Parenthood is a dream for some, while it isn’t always expected for others. Whatever your situation, the nerves and excitement eventually kick in during the pregnancy stage. Amid all the morning sickness and other side effects that is. But isn’t all that worth it to know you’re bringing a new life into the world? As scary of a feeling I imagine it to be, I hope to bring my own children into the world one day.
Seeing a child come into this world is extra special to me. Whenever I’ve seen new life come into the world, from someone who I’m close to, I love to capture that very moment. It’s a brand new life being welcomed into the world. Tiny feet, tiny hands, that little button nose. What a beautiful moment.
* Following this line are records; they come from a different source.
/-- A post_count doorbell (R262): the value, with the ordinal it has taken. -/
def postCount (s : State) (q p ordinal : Nat) : State :=
  let x := queueOf s q
  let d := seqDistance p x.posted
  if x.state ≠ 1 ∨ d = 0 ∨ 2 ^ 31 ≤ d then s
  else if (queueRecord s q).size < seqDistance p x.consumed then faultQueue s q 0x040D0A02 p
  else onQueue s q (fun x => { x with
    posted := p
    pending := x.pending ++ (List.range d).map (fun i => ⟨(x.posted + i) % 2 ^ 32, ordinal, 0, false⟩) })

/-- A cq_consumed doorbell (R262). -/
def consumeCount (s : State) (q c : Nat) : State :=
  let x := queueOf s q
  if x.state ≠ 1 then s
  else if seqDistance x.released x.consumed < seqDistance c x.consumed then faultQueue s q 0x040D0A03 c
  else onQueue s q (fun x => { x with consumed := c })

/-- The expected tag of an entry: its lap (R263). -/
def expectedTag (r : QueueRecord) (seq : Nat) : Nat := seq / r.size % 2 ^ 16

/-- The accepted count after an entry, past those that a recovery boundary kept (R292). -/
def passKept (l : List Entry) : Nat → Nat → Nat
  | 0, seq => seq
  | n + 1, seq => if l.any (fun e => decide (e.seq = seq)) then passKept l n ((seq + 1) % 2 ^ 32) else seq

/-- Accept an entry that was read with its tag; it is read again later where its reduce list waits for a repair (R200). -/
def acceptEntry (s : State) (q : Nat) (p : Pending) (v : Nat) : State :=
  let e : Entry := ⟨p.seq, p.ordinal, 0, (List.range 16).map (fun i => BitVec.ofNat 64 (bitsAt v (64 * i) 64)), [], 0, 0, 0, [], [], false, false⟩
  let (l, s1) := readItems s e
  if l.held then s1
  else settleAll (onQueue s1 q (fun x => { x with
    accepted := if x.kept.contains p.seq then x.accepted else passKept x.entries x.entries.length ((p.seq + 1) % 2 ^ 32)
    pending := x.pending.drop 1
    entries := x.entries ++ [{ e with reduce := l.items, bad := l.bad, unread := l.unread }] }))

/-- Read the first pending entry of a queue: accepted on its tag; otherwise read again later, up to 64 reads, or, in a second
reading of the slot, once only (R263, R266). -/
def readEntry (s : State) (q : Nat) (p : Pending) : State :=
  let r := queueRecord s q
  match readRecord s (r.ring + 128 * (p.seq % r.size)) 128 with
  | (.ok v, s1) =>
    if bitsAt v 0 16 = expectedTag r p.seq then acceptEntry s1 q p v else mismatch s1
  | (.fault c, s1) => mismatch (raise s1 c 0)
  | (.wait, s1) => s1
where
  mismatch (t : State) : State :=
    if p.second then faultQueue t q 0x040D0A08 p.seq
    else if 64 ≤ p.reads + 1 then faultQueue t q 0x040D0A01 p.seq
    else onQueue t q (fun x => { x with pending := { p with reads := p.reads + 1 } :: x.pending.drop 1 })

/-- ENTRY_READ: the queue handler reads the next pending entry (R263). The spec does not say what becomes of an entry whose
sequence number an earlier entry, still running when its queue was enabled again, holds: it waits for that one (DESIGN CHOICE,
assumption 71). -/
def execEntryRead (queue : Nat) (s : State) : Host.Outcome State Fault Refusal :=
  match (queueOf s queue).pending with
  | p :: _ => if p.reads ≠ 0 ∨ (p.second = false ∧ (queueOf s queue).kept.contains p.seq = true) then .next s else done s (readEntry s queue p)
  | [] => .next s

/-- ENTRY_REREAD: the next read after a mismatch (R263). -/
def execEntryReread (queue : Nat) (s : State) : Host.Outcome State Fault Refusal :=
  match (queueOf s queue).pending with
  | p :: _ =>
    if p.reads = 0 then .next s
    else done s (readEntry (s.onFront (fun f => { f with rereads := tabCount f.rereads queue 1 })) queue p)
  | [] => .next s

/-! ## Queue control (R261) -/

/-- Enable a queue, or the code of refusal. Entries dispatched, or given outcome 2, before the queue was disabled are still to be
completed and their records to be written. -/
def enableQueue (s : State) (q : Nat) : Except Code State :=
  let r := queueRecord s q
  if (queueOf s q).state ≠ 0 then .error 0x01100A06
  else if r.zero then .error 0x01100A04
  else .ok (onQueue s q (fun x =>
    ⟨1, 0, r.startSeq, r.startSeq, r.startSeq, r.startSeq, 0, [], x.entries, x.entries.map (fun e => e.seq)⟩))

/-- Disable a queue: accepted entries not dispatched are not run, pending ones are dropped. -/
def disableQueue (s : State) (q : Nat) : State :=
  let s1 := onQueue s q (fun x => { x with
    state := 0
    pending := []
    entries := x.entries.map (fun e => if e.status = 0 then { e with status := 2, outcome := 2 } else e) })
  settleAll (releaseLate s1 q)

/-! ## Dispatch (R265) -/

/-- A dependency of an entry is complete. -/
def dependencyMet (s : State) (q seq : Nat) : Bool :=
  let x := queueOf s q
  match x.entries.find? (fun e => e.seq == seq) with
  | some e => decide (e.status = 2)
  | none => decide (2 ^ 31 ≤ seqDistance seq x.released)

/-- An accepted entry may be dispatched: its step is current, and goes on while the module runs or holds (Table 11.9), its fence
and dependencies are met. -/
def dispatchable (s : State) (q : Nat) (e : Entry) : Bool :=
  decide (e.status = 0 ∧ e.step = currentStep s ∧ s.resil.state ≤ 1) && !huskStopped s &&
    (!bitAt e.nat 26 || (queueOf s q).entries.all (fun f => decide (f.status = 2) || decide (seqDistance e.seq f.seq = 0 ∨ 2 ^ 31 ≤ seqDistance e.seq f.seq))) &&
    (!bitAt e.nat 70 || dependencyMet s (e.field 64 6) (e.field 96 32)) &&
    (!bitAt e.nat 134 || dependencyMet s (e.field 128 6) (e.field 160 32))

/-- An entry faults at its dispatch: completed with outcome 1 without running, a local fault of the step (R266). -/
def faultEntry (s : State) (q : Nat) (e : Entry) (code : Code) : State := settleFault (endEntry (recordFault s code q) q e 1 code)

/-- Hand a tile program to its tiles (R84). -/
def dispatchTiles (s : State) (q : Nat) (e : Entry) (v : Nat) : State :=
  let first := e.field 320 9
  let tiles := (List.range (e.field 329 9)).map (first + ·)
  let p : Program := ⟨q, e.seq, e.step, bitsAt v 0 48, (List.range 12).map (fun i => BitVec.ofNat 64 (bitsAt v (64 + 64 * i) 64))⟩
  tiles.foldl (fun t n => onTile t n (fun x => { x with waiting := x.waiting ++ [p] }))
    (onEntry s q e.seq (fun e => { e with status := 1, tilesLeft := tiles }))

/-- Free-standing collectives of a communication group issued in a step: the next ordinal (R237). -/
def nextCollId (s : State) (comm : Nat) : Nat :=
  (s.fabric.colls.filter (fun c => decide (c.key.comm = comm ∧ c.key.group = noGroup ∧ c.step = currentStep s) && c.entry.isSome)).length

/-- DISPATCH: an entry whose step, fence and dependencies allow goes to its tiles, its Cracker channel or the fabric (R265). -/
def execDispatch (queue seq : Nat) (s : State) : Host.Outcome State Fault Refusal :=
  match entryAt s queue seq with
  | none => .next s
  | some e =>
    if dispatchable s queue e = false then .next s
    else
      match e.kind with
      | 1 =>
        match readRecord s (e.field 256 48) 128 with
        | (.wait, s1) => done s s1
        | (.fault c, s1) => done s (faultEntry s1 queue e c)
        | (.ok v, s1) =>
          if bitsAt v 48 16 ≠ 0 ∨ bitsAt v 832 192 ≠ 0 ∨ bitsAt v 0 48 % 64 ≠ 0 then done s (faultEntry s1 queue e 0x040D0A04)
          else done s (dispatchTiles s1 queue e v)
      | 2 =>
        let s1 := onEntry s queue seq (fun e => { e with status := 1 })
        done s (onChannel s1 (e.field 304 4) (fun c => { c with cmds := c.cmds ++ [⟨e.field 256 48, queue, seq, e.step⟩] }))
      | 3 =>
        match readRecord s (e.field 256 48) 64 with
        | (.wait, s1) => done s s1
        | (.fault c, s1) => done s (faultEntry s1 queue e c)
        | (.ok v, s1) =>
          let c := collCmdOf v
          match collFault s1 c noGroup with
          | some code => done s (faultEntry s1 queue e code)
          | none =>
            let k : CollKey := ⟨c.comm, noGroup, nextCollId s1 c.comm⟩
            let s2 := openColl (onEntry s1 queue seq (fun e => { e with status := 1 })) k c (some (queue, seq))
            done s (sendReady s2 k (currentStep s2) none)
      | _ => .next s

/-- NOP_ENTRY: a NOP entry completes on dispatch (R265). -/
def execNopEntry (queue seq : Nat) (s : State) : Host.Outcome State Fault Refusal :=
  match entryAt s queue seq with
  | none => .next s
  | some e => if e.kind = 6 ∧ dispatchable s queue e then done s (settleFault (endEntry s queue e 0 0)) else .next s

/-- Write a pattern to `n` lines from an address up, through their home slices (R207). -/
def fillLines : Nat → State → Nat → Word64 → State
  | 0, s, _, _ => s
  | n + 1, s, a, d =>
    let s1 := (List.range 8).foldl (fun t i => writeWhole t (a / 8 + i) d false) (accessSlices s .hazel a 64 true)
    fillLines n s1 (a + 64) d

/-- A fill record breaks Table 8.6. -/
def fillMalformed (v : Nat) : Bool :=
  decide (bitsAt v 48 16 ≠ 0 ∨ bitsAt v 112 16 ≠ 0 ∨ bitsAt v 192 64 ≠ 0 ∨ bitsAt v 0 48 % 64 ≠ 0 ∨ bitsAt v 64 48 % 64 ≠ 0 ∨ bitsAt v 64 48 = 0)
    || !inHbmOrPinned (bitsAt v 0 48) (bitsAt v 64 48)

/-- FILL_COMMAND: a fill entry writes its pattern (R207). -/
def execFillCommand (queue seq : Nat) (s : State) : Host.Outcome State Fault Refusal :=
  match entryAt s queue seq with
  | none => .next s
  | some e =>
    if e.kind ≠ 4 ∨ dispatchable s queue e = false then .next s
    else
      match readRecord s (e.field 256 48) 32 with
      | (.wait, s1) => done s s1
      | (.fault c, s1) => done s (faultEntry s1 queue e c)
      | (.ok v, s1) =>
        if fillMalformed v then done s (faultEntry s1 queue e 0x020D0803)
        else
          match accessDetail s1 .hazel true (bitsAt v 0 48) (bitsAt v 64 48) with
          | some d => done s (faultEntry s1 queue e (codeOf 2 0x0D d))
          | none =>
            let s2 := onEntry s1 queue seq (fun e => { e with status := 1 })
            done s (fillLines (bitsAt v 64 48 / 64) s2 (bitsAt v 0 48) (BitVec.ofNat 64 (bitsAt v 128 64)))

/-- What a dispatched entry waits for has ended (Table 10.9). -/
def entryEnded (s : State) (q : Nat) (e : Entry) : Bool :=
  match e.kind with
  | 1 => decide (e.tilesLeft = [])
  | 2 => s.cracker.channels.all (fun c => c.2.cmds.all (fun x => !decide (x.queue = q ∧ x.seq = e.seq)))
  | 3 => s.fabric.colls.all (fun c => !decide (c.entry = some (q, e.seq)) || c.done)
  | 5 => s.front.exports.all (fun x => !decide (x.entry = some (q, e.seq)))
  | _ => true

/-- Hazel releases the tiles of a trapped program to idle (R142). -/
def releaseTrapped (s : State) (e : Entry) : State :=
  e.trapped.foldl (fun t n => onTile t n (fun x => if x.state = 3 then { x with state := 0 } else x)) s

/-- ENTRY_COMPLETE: a dispatched entry completes; its groups become final and their collectives start, except the carrier's
(R123). -/
def execEntryComplete (queue seq : Nat) (s : State) : Host.Outcome State Fault Refusal :=
  match entryAt s queue seq with
  | none => .next s
  | some e =>
    if e.status ≠ 1 ∨ entryEnded s queue e = false then .next s
    else if (commandsReady s e.reduce).1 = false then done s (commandsReady s e.reduce).2
    else
      let s1 := releaseTrapped s e
      let s2 := settleFault (endEntry s1 queue e (if e.code = 0 then 0 else 1) e.code)
      done s (releaseLate s2 queue)

/-! ## Traps (R115, R142) -/

/-- TRAP: every issued descriptor has ended; the record is written, tile_state is 3, and the queue handler is told, which makes it
a local fault of the step (R115, R142). -/
def execTrap (tile : Nat) (s : State) : Host.Outcome State Fault Refusal :=
  let t := tileOf s tile
  match t.trap with
  | none => .next s
  | some i =>
    if t.issued ≠ [] then .next s
    else
      let s1 := onTile s tile (fun t => { t with
        state := 3
        record := some (i, (t.program.map (fun p => p.step)).getD (currentStep s))
        trap := none
        program := none
        loops := [] })
      let s2 := match t.program with
        | some p => onEntry s1 p.queue p.seq (fun e =>
            let first := e.trapped.all (fun n => decide (tile < n))
            { e with
              trapped := setAddSorted e.trapped tile
              tilesLeft := setRemove e.tilesLeft tile
              code := if first then i.code else e.code })
        | none => s1
      done s (localFault s2 i.code tile)

/-! ## Completion of collectives (R242) -/

/-- Elements that a collective writes on this member; an EXCHANGE has no count of its own. -/
def neededElems (s : State) (c : Coll) : Nat :=
  let (g, own) := collGroup s c.key
  let hs := heneloSlots g
  match c.kind with
  | 2 =>
    match hs.findIdx? (fun x => x == own) with
    | some i => chunkStart c.count hs.length (i + 1) - chunkStart c.count hs.length i
    | none => 0
  | 4 => g.members.length * c.count
  | 6 => 0
  | _ => c.count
Baby loss affecting the people close to me
Then a part of me feels something else. I think about all of the people close to me who have lost children. There are several kinds of pregnancy loss. All can be as heart-breaking as the other. That’s why, if I’m lucky enough to have children in the future, I will take that moment and hold it close to my heart forever. I’ll precious each and every moment.
As a little girl, I was oblivious to the fact that my mum had more than one miscarriage and also lost her little girl. My mum only ever very openly spoke to me about Nicola last year. Things had been mentioned previously but never with such descriptive and emotional detail. That’s something which torn my mum to pieces in the process, but she knows that it would be so valuable to baby loss awareness stories.
There’s a photo of Nicola in our house. But we don’t look at it a lot. It never gets any easier for my mum and dad to see. It takes them back to the very day it all happened. That one photo takes my mum on a flood of emotional downfalls. We never forget 9 December. I always try to do something small but special on that day. And every day, I just want to be the ‘little miracle’ that mum and dad always wished for.
“Our little miracle” they said
I can’t even imagine how mum and dad felt when I was coming into the world three months early. First they didn’t even think it was possible to conceive a girl again, and then something else happens. Someone out there obviously wanted to give my mum and dad the little girl they’ve always wanted earlier than expected. And it was all worth it when they could finally hold me. In that moment, the bleeping heart monitors, portholes, and breathing tubes disappeared. The moment froze in time.
You’re not alone
To anyone who’s grieving right now, there’s always someone out there to talk to. You need to know that. You don’t have to be alone. Take a look at Tommy’s website. I received a tremendous amount of support from a lady at Tommy’s named Devina when fundraising for the charity. Their overall resources available, as well their commitment to helping others during these heart-breaking experiences is absolutely amazing.
Raising awareness of baby loss is something I will always want to do. And I hope to complete more awareness and fundraising activities in the future.
The silence definitely needs to be broken on this topic.